Sent from my SM-G950F using Tapatalk

----------


## R93

I have some you can  have mate.
Will let you know tomorrow how many I have got.
Do you need them urgently or can you wait till the mini match on the 29th?

Sent from my SM-G965F using Tapatalk

----------


## nzfubz

29th all good mate cheers 

Sent from my SM-G950F using Tapatalk

----------


## Uplandstalker

I have a handful, maybe 20 you can have.



Sent from my SM-G930F using Tapatalk

----------


## R93

> 29th all good mate cheers 
> 
> Sent from my SM-G950F using Tapatalk


I will put them in my bag tomorrow so I don't forget.
I think I only have a handful as well but with uplandstalkers handful you might get enough 

Sent from my SM-G965F using Tapatalk

----------


## nzfubz

Both legends, thanks all. Should be sorted now. 

Sent from my SM-G950F using Tapatalk

----------


## Beaker

> I will put them in my bag tomorrow so I don't forget.
> I think I only have a handful as well but with uplandstalkers handful you might get enough 
> 
> Sent from my SM-G965F using Tapatalk


Put them in the bag now, you'll forget by tomorrow!  :Wink: 


As a aside, what are you using them in  @nzfubz ?

----------


## nzfubz

260 sako, seems to like them. Will move to the eld when I can no longer get them. 

Sent from my SM-G950F using Tapatalk

----------


## R93

> Put them in the bag now, you'll forget by tomorrow! 
> 
> 
> As a aside, what are you using them in  @nzfubz ?


Can't I am away from home and bloated on whitebait. 

Sent from my SM-G965F using Tapatalk

----------


## Beaker

> 260 sako, seems to like them. Will move to the eld when I can no longer get them. 
> 
> Sent from my SM-G950F using Tapatalk


I've got a Swede that likes the 140gn. I must get around to trying the elds...... in fact I must get around to reloading and shooting some more 140's......

----------


## rambo-6mmrem

Tryed some 123sst’s in my 260 today 
Shot them ok I geuss
Tikka t3 action 
Trueflite ultra match 18 inch dpt over barrel
Boyed stock

----------


## Kiwi Greg

I have plenty of boxes of 123 Amaxs available  :Have A Nice Day:

----------


## outdoorlad

@nzfubz I'd swap you a box for the 130 ELD

----------


## nzfubz

> @nzfubz I'd swap you a box for the 130 ELD


Perfect PM inbound.

----------


## nzfubz

> I have plenty of boxes of 123 Amaxs available


Thank's Greg, good to know for next time.

----------


## Kiwi Greg

> Thank's Greg, good to know for next time.

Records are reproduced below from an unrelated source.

/-! ### The receiver's vectors (V-R), one step each -/

theorem test_vr2_symR : seen (exec .symR (rcv .n1)) = some (.r2, [0x53]) := by decide +kernel
theorem test_vr3 : (after (step { rcv .n1 with rxq := [0x00] })).map (fun s => (s.pos, s.ctl.tmr, s.ctl.tlim)) =
    some (.r1, 0, 5000) := by decide +kernel
theorem test_vr4 : status (step { rcv .n1 with ctl := { (rcv .n1).ctl with tmr := 2000 } }) = some 0x001310FC := by
  decide +kernel
theorem test_vr5_gHandshake : seen (exec .gHandshake (rcv .n2)) = some (.r3, []) := by decide +kernel
theorem test_vr6 : status (exec .symR (rcv .n2)) = some 0x002420FC := by decide +kernel
theorem test_vr7_eot : seen (exec .eot (rcv .n3)) = some (.r4, [0x08]) := by decide +kernel
theorem test_vr8_xoff : status (exec .xoff (rcv .n3)) = some 0x000000EA := by decide +kernel
theorem test_vr10_fnameByte :
    (after (exec (.fnameByte 0x48) (rcv .n4))).map (fun s => (s.pos, s.rcv.i, s.name.toList.take 2)) =
      some (.r4, 1, [0x48, 0]) := by decide +kernel
theorem test_vr13_enq : seen (exec .enq { rcv .n5 with answers := [.ok] }) = some (.r6, [0x09]) := by decide +kernel
theorem test_vr14_enq : seen (exec .enq { rcv .n5 with answers := [.fail] }) = some (.r3, [0x58]) := by decide +kernel
theorem test_vr16_stx : seen (exec .stx (rcv .n6)) = some (.r7, [0x50]) := by decide +kernel
theorem test_vr17_etx : (after (exec .etx { rcv .n6 with answers := [.ok] })).map (fun s => (s.pos, s.ctl.filesDone)) =
    some (.r3, 1) := by decide +kernel
theorem test_vr18_etx : ended (exec .etx { rcv .n6 with answers := [.fail] }) =
    some (.aborted, .fileIo, .senderNotResponding, .n6) := by decide +kernel
theorem test_vr19 : seen (exec .eot (rcv .n6)) = some (.r6, [0x4E]) := by decide +kernel
theorem test_vr20_payloadByte :
    (after (exec (.payloadByte 0x48) (rcv .n7))).map (fun s => (s.pos, s.rcv.j, s.rcv.acc, s.blk.toList.take 1)) =
      some (.r7, 1, 0x48, [0x48]) := by decide +kernel
theorem test_vr21_pad : seen (exec .pad { rcv .n7 with rcv := { Rcv.reset with j := 127 } }) = some (.r8, []) := by
  decide +kernel
theorem test_vr22 : seen (step { rcv .n7 with rxq := [0x13] }) = some (.r7, []) := by decide +kernel
theorem test_vr23_checksumByte :
    (after (exec (.checksumByte 0x58) { rcv .n8 with rcv := { Rcv.reset with acc := 0x58 }, answers := [.ok] })).map
      (fun s => (s.pos, s.rcv.nblk, txBytes s.trace)) = some (.r6, 1, [0x47]) := by decide +kernel
theorem test_vr24_checksumByte :
    (after (exec (.checksumByte 0x59) { rcv .n8 with rcv := { Rcv.reset with acc := 0x58 } })).map
      (fun s => (s.pos, s.rcv.nbad, txBytes s.trace)) = some (.r6, 1, [0x42]) := by decide +kernel
theorem test_vr25 :
    status (step { rcv .n8 with
      rxq := [0x58], answers := [.fail, .ok], rcv := { Rcv.reset with acc := 0x58, snkOpen := true } }) =
      some 0x008440FC := by decide +kernel

/-- R66, R310: ENQ in R5 opens the sink, the TAB is never accepted, and the line then fails: the handle is closed. -/
def stuckOpen : Option State := after (exec .enq { rcv .n5 with answers := [.ok, .ok], line := .stallsAfter 0 })

theorem test_stuck_open :
    stuckOpen.map (fun s => (s.pos, s.rcv.snkOpen, txBytes s.trace)) = some (.r5, false, []) ∧
    (stuckOpen.bind fun s => after (step { s with inputs := [], line := .failed })).map
      (fun s => (s.pos, s.ctl.cause, s.ctl.abortSt, s.rcv.snkOpen, s.trace.length)) =
      some (.aborted, .lineIo, .n5, false, 2) := by decide +kernel

/-- R66, R284: in S2 of an empty list the line accepts 'G' and never accepts XOFF. -/
theorem test_stuck_after_g :
    (after (step { snd .n2 .act with snd := Snd.reset, line := .stallsAfter 1 })).map
      (fun s => (s.pos, s.ctl.done, s.stuck.isSome, s.line, txBytes s.trace)) =
      some (.s2, false, true, .stallsAfter 0, [0x47]) := by decide +kernel

/-- R308: a line that has failed stays failed while the endpoint is busy, and comes up after the abort. -/
theorem test_failed_stays :
    (after (step { rcv .n7 with line := .failed, inputs := [.lineUp] })).map (·.line) = some .failed ∧
    (after (step { State.reset with line := .failed, inputs := [.lineUp] })).map (·.line) = some .up := by
  decide +kernel

/-! ### START, STATUS and reset (V-EX, R270, R340) -/

theorem test_vex1 : regRead State.reset 0x10 = 0x00000000 := by decide +kernel
theorem test_vex2 : regRead (snd .n4 .wait) 0x10 = 0x00000141 := by decide +kernel
theorem test_vex3 : regRead (rcv .n7) 0x10 = 0x00000179 := by decide +kernel
theorem test_vex8_startSend : status (exec .startSend (snd .n4 .wait)) = some 0x00000141 := by decide +kernel
theorem test_vex9_startRecv :
    status (step { State.reset with
      inputs := [.write 0 3]
      ctl := { Ctl.reset with
        st := .aborted, aborted := true, cause := .unexpected, msg := .receiverNotResponding, abortSt := .n3 } }) =
      some 0x00000119 := by decide +kernel
theorem test_vex10 :
    (after (step { snd .n4 .wait with inputs := [.write 2 5] })).map (fun s => s.cfg.retryLimit) = some 0 := by
  decide +kernel
theorem test_startSend_opens :
    (after (exec .startSend { State.reset with files := [hiFile] })).map (fun s => (s.pos, s.ctl.busy, s.snd.n)) =
      some (.s1, true, 1) := by decide +kernel
theorem test_reset_discards :
    (after (step { rcv .n7 with rxq := [1], inputs := [.reset false] })).map (fun s => (s.pos, s.rxq)) =
      some (.idle, []) := by decide +kernel
theorem test_fetch_symbol : seen (step (State.reset.withFetchWord 8 0x02)) = some (.r7, [0x50]) := by decide +kernel
theorem test_fetch_start : seen (step (State.reset.withFetchWord 32 1)) = some (.s1, []) := by decide +kernel

/-! ### Witnesses: states and operands that meet the hypotheses of each statement -/

theorem test_witness_DecodeEncodeAgree :
    (Instr.payloadByte 0x1B).wellFormed = true ∧ (Instr.payloadByte 0x1B).readIn .r7 = true ∧
    Instr.startRecv.wellFormed = true ∧ Instr.startRecv.readIn .done = true := by decide +kernel

theorem test_witness_DecodedCodeEncodesBack :
    decode .s8 (.line 0x47) = .ok .gAck ∧ decode .idle (.ctrl 0x7) = .ok .startRecv := by decide +kernel

theorem test_witness_StateSelectsDecoder :
    Pos.s1 ∈ [Pos.s1, .s3, .s5, .s6, .s8, .r1, .r2, .r3, .r5, .r6] ∧
    Pos.unused ∈ [Pos.idle, .s2, .s7, .s9, .done, .aborted, .unused] := by decide +kernel

theorem test_witness_StepRunsReceivedByte :
    (let s : State := { rcv .n6 with rxq := [0x02] }
     s.listening = true ∧ s.line ≠ .failed ∧ s.rxq = 0x02 :: [] ∧ decode s.pos (.line 0x02) = .ok .stx ∧ s.inputs = []) ∧
    (let s : State := { snd .n4 .wait with rxq := [0xFF, 0x01], inputs := [.turn, .tick] }
     s.listening = true ∧ s.line ≠ .failed ∧ s.rxq = 0xFF :: [0x01] ∧
     decode s.pos (.line 0xFF) = .ok (.fnameByte 0xFF) ∧ s.inputs = .turn :: [.tick]) ∧
    (let s : State := { rcv .n6 with rxq := [0x41] }
     s.listening = true ∧ s.line ≠ .failed ∧ s.rxq = 0x41 :: [] ∧
     decode s.pos (.line 0x41) = .error (.otherByte 0x41) ∧ s.inputs = []) ∧
    (let s : State := { rcv .n6 with rxq := [0x41], inputs := [.turn] }
     s.listening = true ∧ s.line ≠ .failed ∧ s.rxq = 0x41 :: [] ∧
     decode s.pos (.line 0x41) = .error (.otherByte 0x41) ∧ s.inputs = .turn :: []) := by decide +kernel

Just checked, currently I have 23 boxes in stock

----------


## R93

Just put 70 123s in my range bag now.

So more than I thought I had. 

Sent from my SM-G965F using Tapatalk

----------


## Gibo

> Just put 70 123s in my range bag now.
> 
> So more than I thought I had. 
> 
> Sent from my SM-G965F using Tapatalk


Shot anything with the vlds yet?

----------


## R93

> Shot anything with the vlds yet?


No mate. Just paper. 

Sent from my SM-G965F using Tapatalk

----------


## Gibo

> No mate. Just paper. 
> 
> Sent from my SM-G965F using Tapatalk


Is it dying quickly?

----------


## R93

> Is it dying quickly?


Not too bad. Had a few confetti trails to follow up

Sent from my SM-G965F using Tapatalk

----------